Collected data entries:
-------
-- ==== Sys2Proof/Tests/Witness.lean ====
section
/-! SUPPORT. For every statement with hypotheses, concrete states and operands that meet them, each clause at a boundary of
its range. -/

namespace Sys2Proof.Tests

open Machine

/-! ## States the witnesses share -/

/-- A write of 1 to word 0 of window 0, and to word 0 of window 2. -/
def write0 : Access := ⟨.write 1, 0x40000, 15⟩
def write2 : Access := ⟨.write 1, 0x80000, 15⟩

/-- Link A in LOOP mode. -/
def looped (s : State) : State := onA s fun k => { k with config := { k.config with mode := .loop } }

/-- Link A's peer-hold-limit, training, silence and flush timers run out, their expiries waiting. -/
def timed (s : State) : State := onA s fun k => { k with
  control := { k.control with trainingTimer := .running 0, peerHoldTimer := .running 0 }
  rx := { k.rx with silenceTimer := .running 0 }, capture := { k.capture with flushTimer := .running 0 } }

/-- The memory port busy for this owner. -/
def porting (s : State) (o : Owner) : State := { s with port := some { owner := o, kind := .write 1, addr := 0, mask := 15 } }

/-- One WRITE record for word `o` of tag `t`. -/
def w1 (t : Tag) (o : Offset) : Record := .write t o 15 1

theorem taking : node7.Taking none := ⟨rfl, rfl⟩
theorem takingBoard : board.Taking none := ⟨by decide, by decide⟩
theorem takingUp (r : Rank) : (up r).Taking none := by cases r <;> exact ⟨by decide, by decide⟩

theorem board_table : board.TableLaw := State.tableLaw_of_check (by decide)
theorem up_table (r : Rank) : (up r).TableLaw := State.tableLaw_of_check (by cases r <;> decide)
theorem up_sweep (r : Rank) : (up r).SweepLaw := State.sweepLaw_of_check (by cases r <;> decide)
theorem sweeping_sweep (p : SweepPhase) : (sweeping (up .junior) p 0).SweepLaw :=
  State.sweepLaw_of_check (by cases p <;> decide)

/-! ## The step and the requests -/

theorem witness_StepRunsFront : ({ State.reset with pending := [.nop, .resetEnd] } : State).pending = [.nop, .resetEnd] := rfl

/-- Two timers that have run out, one of them with its last tick, and hardware reset. -/
theorem witness_StepWithoutCommandTicks :
    (let s := onA (timed (up .junior)) fun k => { k with tx := { k.tx with ackTimer := .running 1 } }
     s.pending = [] ∧ s.inReset = false ∧ (s.link .a).capture.flushTimer = .running 0 ∧
     (s.link .a).tx.ackTimer = .running 1) ∧ ({ node7 with inReset := true } : State).inReset = true := by decide

/-- No link drained; a drained link A; link A in LOOP mode with its second frame unsent, and with every frame sent; the room
test with the capture no longer made, with the last slot free, and with none. -/
theorem witness_FinishSettles :
    (up .junior).linkState .a ≠ .draining ∧ (up .junior).linkState .b ≠ .draining ∧
    (let s := inState (up .junior) .draining
     s.SweepLaw ∧ s.linkState .a = .draining ∧ (s.link .a).capture.queue = [] ∧ (s.link .a).tx.retransmit = [] ∧
     ∀ i, ∀ w ∈ s.window i, w.link = .a → w.notice = false) ∧
    (let s := looped (listed (up .self) [frame 4 true, frame 5 false] 4)
     let s := onA s fun k => { k with tx := { k.tx with output := .rest } }
     s.linkState .b ≠ .draining ∧ (s.link .a).config.mode = .loop ∧ s.linkState .a = .up ∧ (s.link .a).tx.output = .rest ∧
     (s.link .a).apply.holdFlag = false ∧ (s.link .a).tx.retransmit = [frame 4 true] ++ frame 5 false :: []) ∧
    (∀ f ∈ ((up .junior).link .a).tx.retransmit, f.sent = true) ∧
    ¬ ((up .junior).host.handling = some .capturing) ∧
    (let s := hosting board write0 (.window 0 0) .waitRoom .capturing
     s.host.handling = some .capturing ∧ s.host.phase = .waitRoom ∧ s.hostCaptureMade = false ∧
     s.linkState .a ≠ .draining) ∧
    (let s := hosting (captured (up .junior) 47) write0 (.window 0 0) .waitRoom .capturing
     s.hostCaptureMade = true ∧ s.hostEligible = true ∧ s.linkState .a ≠ .draining) ∧
    (let s := hosting (captured (up .junior) 48) write0 (.window 0 0) .claiming .capturing
     s.host.phase = .claiming ∧ s.hostCaptureMade = true ∧ s.hostEligible = false) :=
  ⟨by decide, by decide, ⟨State.sweepLaw_of_check (by decide), by decide⟩, by decide, by decide, by decide, by decide,
    by decide, by decide⟩

theorem witness_RequestTakenOnce : (commandCode .softReset).isSome = true ∧ State.reset.canTake = false ∧
    node7.Taking none ∧ 0x11 ≤ (0x11 : Byte).toNat ∧ 0x11 ≤ (0xFF : Byte).toNat :=
  ⟨by decide, by decide, taking, by decide, by decide⟩

theorem witness_IdentityAndConfigRead : node7.Taking none := taking

/-- Legal at the ends of the ranges; illegal one past them; frozen by an UP link. -/
theorem witness_PartConfigSetChecks : (up .junior).Taking none ∧
    (let f : PartConfigFields := ⟨254, 1, 16, 64, 0x7F⟩
     (f.nodeId.toNat ≤ 254 ∧ 1 ≤ f.holdLimit.toNat ∧ (1 ≤ f.applyShare.toNat ∧ f.applyShare.toNat ≤ 16) ∧
      (1 ≤ f.sweepShare.toNat ∧ f.sweepShare.toNat ≤ 64) ∧ f.mask.getLsbD 7 = false) ∧
     f.nodeId ≠ (up .junior).config.nodeId ∧ ((up .junior).linkState .a).running = true ∧
     ¬ ((board.linkState .a).running = true ∨ (board.linkState .b).running = true)) ∧
    ¬ ((255 : Byte).toNat ≤ 254) ∧ ¬ (1 ≤ (0 : Byte).toNat) ∧ ¬ ((17 : Byte).toNat ≤ 16) ∧ ¬ ((65 : Byte).toNat ≤ 64) ∧
    ¬ ((0x80 : Byte).getLsbD 7 = false) := ⟨takingUp _, by decide, by decide, by decide, by decide, by decide, by decide⟩

/-- A legal WINDOW_SET description: 256 bytes at this base on link A, EXPORT. -/
def fields (base : BitVec 32) (tag : Byte) : WindowFields := ⟨base, 0, 0, 0, tag, 0, 0⟩

theorem fields_legal : (fields 0x101100 3).Legal ∧ (fields 0x101100 4).Legal ∧ (fields 0x100F00 4).Legal :=
  ⟨by constructor <;> decide, by constructor <;> decide, by constructor <;> decide⟩

/-- Index 16 and 15; a valid entry; an illegal base; a region sharing the last 256 bytes of window 0; a region that touches
window 1 with the tag of window 0, and with a free one. -/
theorem witness_WindowSetChecks : board.Taking none ∧ 15 < (16 : Byte).toNat ∧ (15 : Byte).toNat = (15 : Index).val ∧
    (board.window 0).isSome = true ∧ board.window 15 = none ∧ ¬ (fields 0x101101 4).Legal ∧
    (fields 0x100F00 4).Overlaps board ∧ ¬ (fields 0x101100 3).Overlaps board ∧ (fields 0x101100 3).TagInUse board ∧
    ¬ (fields 0x101100 4).Overlaps board ∧ ¬ (fields 0x101100 4).TagInUse board := by
  have apart : ∀ i, ∀ v ∈ board.window i, ¬ (v.base < 0x101200 ∧ 0x101100 < v.base + v.size) := by
    have h : board.allWindows (fun _ v => decide (¬ (v.base < 0x101200 ∧ 0x101100 < v.base + v.size))) = true := by decide
    intro i v hv
    exact of_decide_eq_true ((State.allWindows_iff _ _).1 h i v hv)
  have tags : ∀ i, ∀ v ∈ board.window i, v.tag.toNat ≠ 4 := by
    have h : board.allWindows (fun _ v => decide (v.tag.toNat ≠ 4)) = true := by decide
    intro i v hv
    exact of_decide_eq_true ((State.allWindows_iff _ _).1 h i v hv)
  have none_at : ∀ t, ¬ (fields 0x101100 t).Overlaps board := by
    rintro t ⟨i, v, hv, x, ⟨h1, h2⟩, h3, h4⟩
    apply apart i v hv
    simp [fields] at h3 h4
    omega
  refine ⟨takingBoard, by decide, by decide, by decide, by decide, fun h => absurd h.base (by decide), ?_, none_at 3, ?_,
    none_at 4, ?_⟩
  · exact ⟨0, exportWindow, by decide, 0x100F00, by decide, by decide, by decide⟩
  · exact ⟨0, exportWindow, by decide, by decide, by decide, .inl ⟨by decide, by decide⟩⟩
  · rintro ⟨i, v, hv, _, ht, _⟩
    exact tags i v hv ht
-------
Task directions
Looking at the data above, show all lines where the word "base" occurs.

Written response
/-- A legal WINDOW_SET description: 256 bytes at this base on link A, EXPORT. -/
def fields (base : BitVec 32) (tag : Byte) : WindowFields := ⟨base, 0, 0, 0, tag, 0, 0⟩
/-- Index 16 and 15; a valid entry; an illegal base; a region sharing the last 256 bytes of window 0; a region that touches
  have apart : ∀ i, ∀ v ∈ board.window i, ¬ (v.base < 0x101200 ∧ 0x101100 < v.base + v.size) := by
    have h : board.allWindows (fun _ v => decide (¬ (v.base < 0x101200 ∧ 0x101100 < v.base + v.size))) = true := by decide
  refine ⟨takingBoard, by decide, by decide, by decide, by decide, fun h => absurd h.base (by decide), ?_, none_at 3, ?_,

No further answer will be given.